The system memory 230 includes computer storage media in the form of volatile and/or nonvolatile memory such as read only memory (ROM) 231 and random access memory (RAM) 232. A basic input/output system 233 (BIOS), containing the basic routines that help to transfer information between elements within computer 210, such as during start-up, is typically stored in ROM 231. RAM 232 typically contains data and/or program modules that are immediately accessible to and/or presently being operated on by processing unit 220. By way of example, and not limitation, FIG. 15 illustrates operating system 234, application programs 235, other program modules 236, and program data 237.
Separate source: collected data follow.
/-- A word reaches the loads of a core that wait for it, from a stop. -/
def State.bindWord (s : State) (src : Nat) (c : CoreId) (wd : Nat) (w : WordRead) : State :=
  s.ops.foldl (fun s (e : Nat × Op) =>
    if s.coreOf e.2.rod ≠ c then s
    else match e.2.kind with
      | .load l =>
        let mine := l.need.filter (·.word == wd)
        let s := if mine.any (fun p => !p.grp) then s.bindParts src e.1 (mine.filter (fun p => !p.grp)) [(wd, w)] else s
        ((mine.filter (·.grp)).map (·.lane)).eraseDups.foldl (fun s lane => s.bindGroup src c e.1 lane l.hint w.viol) s
      | _ => s) s

/-- The answer of die `src` to a read, a value of a cycle (R83, R96), poisoned when a transfer has damaged it (R74): the reader's slice, when the
read went through it, and its L1 take a copy in V as the hints of the loads that wait ask (R70), and those loads have the word. A lost or
inaccessible word leaves no copy (R107, R110). -/
def State.deliver (s : State) (src : Nat) (rd : Reader) (wd : Nat) (w : WordRead) (time : Nat) : State :=
  let c := rd.core
  let (hit, s) := if src = c.die ∨ w.viol then ([], s) else s.flawed false (stopOf c.die) [wd]
  let w := { w with bad := w.bad || hit != [] }
  let hs := s.hintsFor c wd
  let h := hs.headD .normal
  let copy := !w.lost && !w.viol
  let s := if copy ∧ rd.viaL2 ∧ (s.die c.die).l2State wd = .i ∧ (hs.isEmpty ∨ hs.any (·.allocL2)) then s.fillL2 c.die wd w h.l2Retention time
    else s
  let s := if copy ∧ (hs.isEmpty ∨ hs.any (·.allocL1)) then s.fillL1 c wd w h.l1Retention time else s
  (s.useLine c (lineOf wd) h).bindWord (stopOf src) c wd w

/-! ### The acquire and the release (R85, R86, R88) -/

/-- Advance an L1's stamp; lines that still hold the new value are scrubbed first (R82, R88). -/
def Core.advanceStamp (c : Core) : Core :=
  let v := c.stamp + 1
  let old := c.lru.filter (fun l => c.lineStamp l == v)
  let c := old.foldl (fun c l => { c.dropV l with stamps := c.stamps.set l v 0 }) c
  { c with stamp := v }

/-- Advance a die's L2 stamp (R87, R88). -/
def Die.advanceStamp (d : Die) : Die :=
  let v := d.l2stamp + 1
  let stale := fun (wd : Nat) => d.l2stamps.get (lineOf wd) 0 == v
  { d with l2 := d.l2.keep (fun wd x => !(x.st == .v && stale wd)), l2stamp := v }

/-- An acquire of a class on a core (R86). -/
def State.acquireAt (s : State) (c : CoreId) (k : ScopeClass) : State :=
  match k with
  | .core => s
  | .die => s.setCore c (s.core c).advanceStamp
  | .package => let s := s.setCore c (s.core c).advanceStamp; s.setDie c.die (s.die c.die).advanceStamp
The computer 210 may also include other removable/non-removable, volatile/nonvolatile computer storage media. By way of example only, FIG. 15 illustrates a hard disk drive 241 that reads from or writes to non-removable, nonvolatile magnetic media, a magnetic disk drive 251 that reads from or writes to a removable, nonvolatile magnetic disk 252, and an optical disk drive 255 that reads from or writes to a removable, nonvolatile optical disk 256, such as a CD ROM or other optical media. Other removable/non-removable, volatile/nonvolatile computer storage media that can be used in the exemplary operating environment include, but are not limited to, magnetic tape cassettes, flash memory cards, digital versatile disks, digital video tape, solid state RAM, solid state ROM, and the like. The hard disk drive 241 is typically connected to the system bus 221 through a non-removable memory interface such as interface 240, and magnetic disk drive 251 and optical disk drive 255 are typically connected to the system bus 221 by a removable memory interface, such as interface 250.
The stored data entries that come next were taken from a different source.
/-- The record and operands that R331 makes an access violation. -/
def copyFaulty (l : Layout) (b c size : Nat) : Bool :=
  let e := l.elem
  decide (4 < l.esz) || l.fill == 3 || (l.base.toNat + b) % e != 0 || l.str1 % e != 0 || l.str2 % e != 0 || c % e != 0 ||
    c % 4 != 0 ||
    decide ((size : Int) < c + ((l.boxAt 0 : Int) - 1) * e + ((l.boxAt 1 : Int) - 1) * l.pitch + ((l.boxAt 2 : Int) - 1) * l.plane + e)

/-- The rows of a box: dimension-1 and dimension-2 indices and the row's scratchpad offset. -/
def copyRows (l : Layout) (c : Nat) : List (Nat × Nat × Nat) :=
  (List.range (l.boxAt 2)).flatMap (fun i2 =>
    (List.range (l.boxAt 1)).map (fun i1 => (i1, i2, c + i1 * l.pitch + i2 * l.plane)))

/-- An element of a box: scratchpad offset, memory address, within bounds. -/
structure CopyElem where
  off : Nat
  va  : DWord
  inb : Bool
  deriving DecidableEq, Repr

/-- The elements of a copy that touch a scratchpad line. -/
def CopyOp.elemsOn (c : CopyOp) (line : Nat) : List CopyElem :=
  let l := c.lay
  let e := l.elem
  (copyRows l c.c).flatMap (fun r =>
    let (i1, i2, o) := r
    if 128 * line + 128 ≤ o ∨ o + l.boxAt 0 * e ≤ 128 * line then []
    else
      (List.range (l.boxAt 0)).filterMap (fun i0 =>
        let off := o + i0 * e
        if 128 * line + 128 ≤ off ∨ off + e ≤ 128 * line then none
        else
          let x0 := l.orgAt 0 + i0
          let x1 := l.orgAt 1 + i1
          let x2 := l.orgAt 2 + i2
          some { off := off, va := BitVec.ofInt 64 (l.addr c.b.toNat x0 x1 x2), inb := l.inside x0 x1 x2 }))

/-- The scratchpad lines that a copy's box touches, ascending. -/
def copyLines (l : Layout) (c : Nat) : List Nat :=
  (copyRows l c).foldl (fun acc r => (linesOf r.2.2 (l.boxAt 0 * l.elem)).foldl (fun a n => insertNat n a) acc) []

/-- A copy as the streamer takes it (R329, R331): its operation, the bytes a faulty copy counts at once, and the causes it raises; a poisoned word
of its record is one (R77). -/
def State.makeCopy (s : State) (r : RodId) (out : Bool) (a : Nat) (b : DWord) (c : Nat) (bar : Option BarId)
    (seq : Option DWord) (raw : Bool) (h : Hint) : CopyOp × Nat × Word :=
  let tag := bar.map (fun x => (x, (s.bar x).phase))
  match (s.chain r.chain).bind (fun ch => (ch.record a).map (fun l => (ch, l))) with
  | none =>
    ({ out := out, lay := Layout.ofNat' 0, b := b, c := c, bar := tag, seq := seq, raw := raw, lines := [], caused := true, hint := h }, 0, Cause.accv)
  | some (ch, l) =>
    let op : CopyOp := { out := out, lay := l, b := b, c := c, bar := tag, seq := seq, raw := raw, lines := [], caused := ch.anyBad a 64, hint := h }
    let k := if ch.anyBad a 64 then Cause.umem else 0
    if copyFaulty l b.toNat c ch.scrSize then
      ({ op with caused := true }, l.boxAt 0 * l.boxAt 1 * l.boxAt 2 * l.elem, k ||| Cause.accv)
    else if l.boxEmpty then (op, 0, k)
    else
      let ls := copyLines l c
      ({ op with lines := if out then ls.filter (fun n => (op.elemsOn n).any (·.inb)) else ls }, 0, k)

/-- Issue a copy, as an instruction or as a raw command: its causes are raised, the barrier is tagged, a faulty copy counts its bytes. -/
def State.issueCopy (s : State) (r : RodId) (op : CopyOp) (n : Nat) (k : Word) : State :=
  let s := s.raise r k
  let s := match op.bar with
    | some (b, _) => s.setBar b { s.bar b with tagged := true }
    | none => s
  s.landBytes r op.bar n

end Sys2Proof.Machine
end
The drives and their associated computer storage media discussed above and illustrated in FIG. 15 provide storage of computer readable instructions, data structures, program modules and other data for the computer 210. In FIG. 15, for example, hard disk drive 241 is illustrated as storing operating system 244, application programs 245, other program modules 246, and program data 247. Note that these components can either be the same as or different from operating system 234, application programs 235, other program modules 236, and program data 237. Operating system 244, application programs 245, other program modules 246, and program data 247 are given different numbers here to illustrate that, at a minimum, they are different copies.

A user may enter commands and information into the computer 210 through input devices such as a keyboard 262 and pointing device 261, commonly referred to as a mouse, trackball or touch pad. Other input devices (not shown) may include a microphone, joystick, game pad, satellite dish, scanner, or the like. These and other input devices are often connected to the processing unit 220 through a user input interface 260 that is coupled to the system bus 221, but may be connected by other interface and bus structures, such as a parallel port, game port or a universal serial bus (USB).
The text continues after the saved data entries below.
-- ==== Sys2Proof/Machine/Mem.lean ====
section
/-!
DEFINITION. Loads and stores (R305 to R315): `ld`, `st`, `ldmr`, `stmr`, `ld.xs`, `red.xs`, the scratchpad forms, `gth`, `prf`,
`inv`, `wbk` and `own`, with what completes them.
-/
namespace Sys2Proof

/-- The release and the acquire part of an order (R116). -/
def Order.rels : Order → Bool
  | .rel | .ar => true
  | _ => false
def Order.acqs : Order → Bool
  | .acq | .ar => true
  | _ => false

/-- The lane-word operands of an address, for the window check. -/
def MAddr.regs (ad : MAddr) : List (Operand × Nat) := [(ad.base, 2), (ad.index, 1)]

namespace Machine

/-! ### Addresses and where they lead (R305 to R307) -/

/-- The address of a lane (R217, R305). -/
def Ctx.addr (c : Ctx) (ad : MAddr) (z : Nat) (l : Nat) : DWord :=
  let b : DWord := match ad.base with | .s _ | .w _ | .int _ => c.d64 .a ad.base l | _ => 0
  b + c.int .b ad.index true 64 l + ad.ofs.signExtend 64 * BitVec.ofNat 64 z

/-- Where a lane's access leads. -/
inductive Spot where
  /-- byte off of the allocation of chain cid -/
  | scr (cid off : Nat)
  | mem (pa : Nat) (ent : DWord)
  /-- an uncommitted sparse page, read (R38) -/
  | zero
  | viol
  deriving DecidableEq, Repr

/-- What becomes of an instruction's addresses: they are known, or it waits. -/
inductive Spotted where
  | ready (s : State) (l : List (Nat × Spot))
  | waits (s : State) (w : Wait)
  | device

/-- An offset of n bytes in an allocation, at the alignment of R119. -/
def scrSpot (c : Option Chain) (cid off z : Nat) : Spot :=
  match c with
  | some x => if off % Nat.min z 4 = 0 ∧ off + z ≤ x.scrSize then .scr cid off else .viol
  | none => .viol

/-- One lane's address (R14, R15, R19, R27, R119); the second answer is a wait. -/
def State.spot (s : State) (i : Iss) (kind : XKind) (z : Nat) (a : DWord) : Option Spot × Option XOut × State :=
  match vaKind a with
  | .bad => (some .viol, none, s)
  | .scratch o => (some (scrSpot (s.chain i.rid.chain) i.rid.chain o z), none, s)
  | .furlong o =>
    match (if o % Nat.min z 4 = 0 then s.furlongPlace i.rid.chain o z else none) with
    | some (k, off) => (some (.scr k off), none, s)
    | none => (some .viol, none, s)
  | .translated =>
    if a.toNat % z ≠ 0 then (some .viol, none, s)
    else
      match s.resolve (.core (s.coreOf i.rid)) (s.asidOf i.rid) i.denied a kind with
      | (.mem pa ent, s) =>
        match s.reach pa with
        | .memory => (some (.mem pa ent), none, s)
        | .registers => (none, none, s)
        | _ => (some .viol, none, s)
      | (.zero, s) => (some .zero, none, s)
      | (.viol, s) => (some .viol, none, s)
      | (.waits x, s) => (none, some x, s)

/-- The addresses of the lanes that act (R28): when one waits, all wait, and each asks for its page; when only the caches keep table words
from being read, the instruction tries again. -/
def State.spotAll (s : State) (i : Iss) (kind : XKind) (z : Nat) (as : List (Nat × DWord)) : Spotted :=
  let step := fun (acc : State × List (Nat × Spot) × List (DWord × XOut) × Bool) (e : Nat × DWord) =>
    let (s, l, ws, dev) := acc
    match s.spot i kind z e.2 with
    | (some p, _, s) => (s, l ++ [(e.1, p)], ws, dev)
    | (none, some x, s) => (s, l, ws ++ [(e.2, x)], dev)
    | (none, none, s) => (s, l, ws, true)
  let (s, l, ws, dev) := as.foldl step (s, [], [], false)
  if dev then .device
  else if ws = [] then .ready s l
  else
    .waits (ws.foldl (fun s e =>
      s.askPage (.core (s.coreOf i.rid)) (s.asidOf i.rid) e.1.toNat kind e.2 (s.queueOf i.rid).1) s)
      (if ws.any (fun e => e.2.suspends) then .translation else .memory)

/-- Carry on with the lanes' places; the instruction waits for its pages, and device registers stop the model. -/
def Ctx.spots (c : Ctx) (kind : XKind) (z : Nat) (as : List (Nat × DWord)) (k : State → List (Nat × Spot) → Res) : Res :=
  match c.s.spotAll c.i kind z as with
  | .ready s l => k s l
  | .waits s w => wait s c.i w
  | .device => .refused .deviceRegisters

/-- The lines of scratchpads that lanes touch, waited for in a state (R58). -/
def lineWaits (full : Bool) (z : Nat) (l : List (Nat × Spot)) : List LineWait :=
  (l.flatMap (fun e => match e.2 with
    | .scr cid off => (linesOf off z).map (fun n => ({ chain := cid, line := n, full := full } : LineWait))
    | _ => [])).eraseDups

/-- The line is in the state waited for. -/
def State.lineMet (s : State) (w : LineWait) : Bool :=
  match s.chain w.chain with
  | some c => c.full w.line == w.full
  | none => false

/-- A part of an access can be performed: every line that it touches in one scratchpad is in the state waited for (R58). -/
def State.partMet (s : State) (ls : List LineWait) : Bool :=
  ls.isEmpty || (ls.map (·.chain)).any (fun c => (ls.filter (·.chain == c)).all s.lineMet)

/-- The lanes that act: all that participate, or the lowest of them for a uniform register (R306). -/
def Ctx.actors (c : Ctx) (d : Operand) : List Nat :=
  match d with
  | .s _ => if c.g = 0 then [] else [c.low]
  | _ => lanes c.g

/-- Late causes of lanes that met a violation (R307). -/
def violCause (l : List (Nat × Spot)) : Word := if l.any (fun e => e.2 == .viol) then Cause.accv else 0

/-! ### Loads (R207 to R209, R308) -/

/-- A word number that no fill carries, for words a home-performed read brings. -/
def uncachedWord (wd : Nat) : Nat := 2 ^ 60 + wd

/-- The access goes through the L1 (R69, R111). -/
def State.cached (s : State) : Spot → Bool
  | .mem pa ent => s.classOf pa ent == .cached
  | _ => false

/-- The bytes of a word that any lane of an instruction reads (R117). -/
def unionMask (z : Nat) (sp : List (Nat × Spot)) (wd : Nat) : BitVec 4 :=
  sp.foldl (fun m e => match e.2 with | .mem pa _ => m ||| byteMask pa z wd | _ => m) 0

/-- What an L1 gives at once for an access of z bytes: a word when the bytes that the instruction's lanes read of it hit, so that they read one
value (R117), or all words of an access of 8 or 16 bytes when they hit with values of one moment (R118). -/
def State.l1Hits (s : State) (c : CoreId) (pa z : Nat) (mask : Nat → BitVec 4) : Option (List WordRead) :=
  let ws := wordsOf pa z
  if ws.length = 1 then ((s.core c).hit (pa / 4) (mask (pa / 4))).map (fun w => [w]) else (s.core c).hits ws

/-- Add one lane's access to a load: words at hand are bound, others are waited for; uncached lanes go into the request. -/
def loadLane (s : State) (c : CoreId) (z lane : Nat) (p : Spot) (got : List Fetched) (mask : Nat → BitVec 4) (h : Hint)
    (l : LoadOp) (accs : List HomeAcc) : LoadOp × List HomeAcc × Word :=
  let n := (z + 3) / 4
  let put := fun (l : LoadOp) (j : Nat) (v : Word) => { l with got := l.got.put (64 * lane + j) v }
  match p with
  | .viol => ((List.range n).foldl (fun l j => put l j 0xFFFFFFFF) { l with offs := l.offs.set lane 4 0 }, accs, Cause.accv)
  | .zero => ((List.range n).foldl (fun l j => put l j 0) l, accs, 0)
  | .scr _ _ =>
    match got.find? (fun f => f.lane == lane) with
    | none => (l, accs, 0)
    | some f => ((List.range n).foldl (fun l j => put l j (wordAt f.val j)) l, accs, if f.bad then Cause.umem else 0)
  | .mem pa ent =>
    let l := { l with offs := l.offs.set lane (pa % 4) 0 }
    if s.classOf pa ent = .cached then
      let ws := wordsOf pa z
      match s.l1Hits c pa z mask with
      | some rs => (rs.zipIdx.foldl (fun l e => put l e.2 e.1.seen) l, accs, rs.foldl (fun k w => k ||| w.cause) 0)
      | none =>
        ({ l with need := l.need ++ ws.zipIdx.map (fun e => { lane := lane, pos := e.2, word := e.1, grp := decide (1 < ws.length) }) }, accs, 0)
    else
      ({ l with need := l.need ++ [{ lane := lane, pos := 0, word := uncachedWord (pa / 4) }] },
       accs ++ [{ lane := lane, pa := pa, size := z, act := .read, hint := s.homeHint pa ent h }], 0)

/-- The cached words that the lanes of an instruction touch. -/
def State.cachedWords (s : State) (z : Nat) (sp : List (Nat × Spot)) : List Nat :=
  (sp.flatMap (fun e => match e.2 with
    | .mem pa ent => if s.classOf pa ent = .cached then wordsOf pa z else []
    | _ => [])).eraseDups

/-- The words of accesses that are performed at home. -/
def State.homeWords (s : State) (z : Nat) (sp : List (Nat × Spot)) : List Nat :=
  (sp.flatMap (fun e => match e.2 with
    | .mem pa ent => if s.classOf pa ent = .cached then [] else wordsOf pa z
    | _ => [])).eraseDups

/-- No store of the core, nor one its die has taken, awaits its grant at the words: an access performed at home then finds it there (R126). -/
def State.homeReady (s : State) (c : CoreId) (ws : List Nat) : Bool := s.grantedAt c .package ws

/-- A rod has read an uncommitted page (R38). -/
def State.sparseRead (s : State) (r : RodId) (b : Bool) : State := if b then s.mflag r 1 else s

/-- Take a load on: the operation, its requests, its causes, the sparse-read flag (R38), and its completion when every word is at
hand. -/
def startLoad (s : State) (i : Iss) (z : Nat) (kind : LoadKind) (d : Operand) (ls : Mask) (sc : Scope) (o : Order) (h : Hint)
    (got : List Fetched) (sp : List (Nat × Spot)) : State :=
  let core := s.coreOf i.rid
  let l0 : LoadOp := { kind := kind, dst := d, lanes := ls, offs := [], need := [], got := [], sc := sc, ord := o, hint := h }
  let mask := unionMask z sp
  let (l, accs, k) := sp.foldl (fun (acc : LoadOp × List HomeAcc × Word) e =>
    let (l, a, k) := loadLane s core z e.1 e.2 got mask h acc.1 acc.2.1
    (l, a, acc.2.2 ||| k)) (l0, [], 0)
  let ask := ((l.need.map (·.word)).filter (· < 2 ^ 60)).eraseDups
  let ws := s.cachedWords z sp
  let s := s.readPending i.rid (ws.filter (fun wd => !ask.contains wd))
  let s := ((ws.filter (fun wd => !ask.contains wd)).map lineOf).eraseDups.foldl (fun s x => s.useLine core x h) s
  let s := ask.foldl (fun s wd => s.askWord core wd) s
  let (n, s) := s.addOp i (.load l)
  let s := (s.raise i.rid k).sparseRead i.rid (sp.any (·.2 == .zero))
  let s := if accs = [] then s else s.send (.homePerformedAccess { op := n, accs := accs, stop := some (stopOf core.die) })
  if l.need = [] then s.send (.loadComplete n) else s

/-- A load of the rod still waits for one of the words: the rod's later loads of it wait to issue, so that they never read an older value
(R126). -/
def State.awaits (s : State) (r : RodId) (ws : List Nat) : Bool :=
  s.hasOp r (fun k => match k with | .load l => ws.any l.waitsFor | _ => false)

/-- A rod may start a load: no update of its own is still to be performed, no acquire is pending, and a release is complete
(R116, R126, R128). -/
def State.mayLoad (s : State) (i : Iss) (sc : Scope) (o : Order) : Bool :=
  !s.posting i.rid && !s.acquiring i.rid && (!o.rels || s.released i.rid sc)

/-- A rod may start a store: as a load, with every earlier load's value bound (R128), and able to make the acquire of its order. -/
def State.mayStore (s : State) (i : Iss) (sc : Scope) (o : Order) : Bool :=
  s.mayLoad i sc o && !s.unbound i.rid && (!o.acqs || s.mayAcquire i.rid sc)

/-- The scratchpad lanes of a load, by scratchpad: what the parts whose lines are full read, beside what earlier parts have read, and the lines
that the others wait for (R58). -/
def State.readParted (s : State) (z : Nat) (sp : List (Nat × Spot)) (got : List Fetched) : List Fetched × List LineWait :=
  let due := sp.filter (fun e => match e.2 with | .scr _ _ => !got.any (fun f => f.lane == e.1) | _ => false)
  let chains := (due.filterMap (fun e => match e.2 with | .scr c _ => some c | _ => none)).eraseDups
  chains.foldl (fun (acc : List Fetched × List LineWait) c =>
    let mine := due.filter (fun e => match e.2 with | .scr k _ => k == c | _ => false)
    let lw := lineWaits true z mine
    if lw.all s.lineMet then
      (acc.1 ++ mine.filterMap (fun e => match e.2 with
        | .scr _ off => (s.chain c).map (fun ch => { lane := e.1, val := ch.nat off z, bad := ch.anyBad off z })
        | _ => none), acc.2)
    else (acc.1, acc.2 ++ lw)) (got, [])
A monitor 291 or other type of display device is also connected to the system bus 221 via an interface, such as a video interface 290. A graphics interface 282, such as Northbridge, may also be connected to the system bus 221. Northbridge is a chipset that communicates with the CPU, or host-processing unit 220, and assumes responsibility for accelerated graphics port (AGP) communications. One or more graphics processing units (GPUs) 284 may communicate with graphics interface 282. In this regard, GPUs 284 generally include on-chip memory storage, such as register storage and GPUs 284 communicate with a video memory 286. GPUs 284, however, are but one example of a coprocessor and thus a variety of co-processing devices may be included in computer 210. A monitor 291 or other type of display device is also connected to the system bus 221 via an interface, such as a video interface 290, which may in turn communicate with video memory 286. In addition to monitor 291, computers may also include other peripheral output devices such as speakers 297 and printer 296, which may be connected through an output peripheral interface 295.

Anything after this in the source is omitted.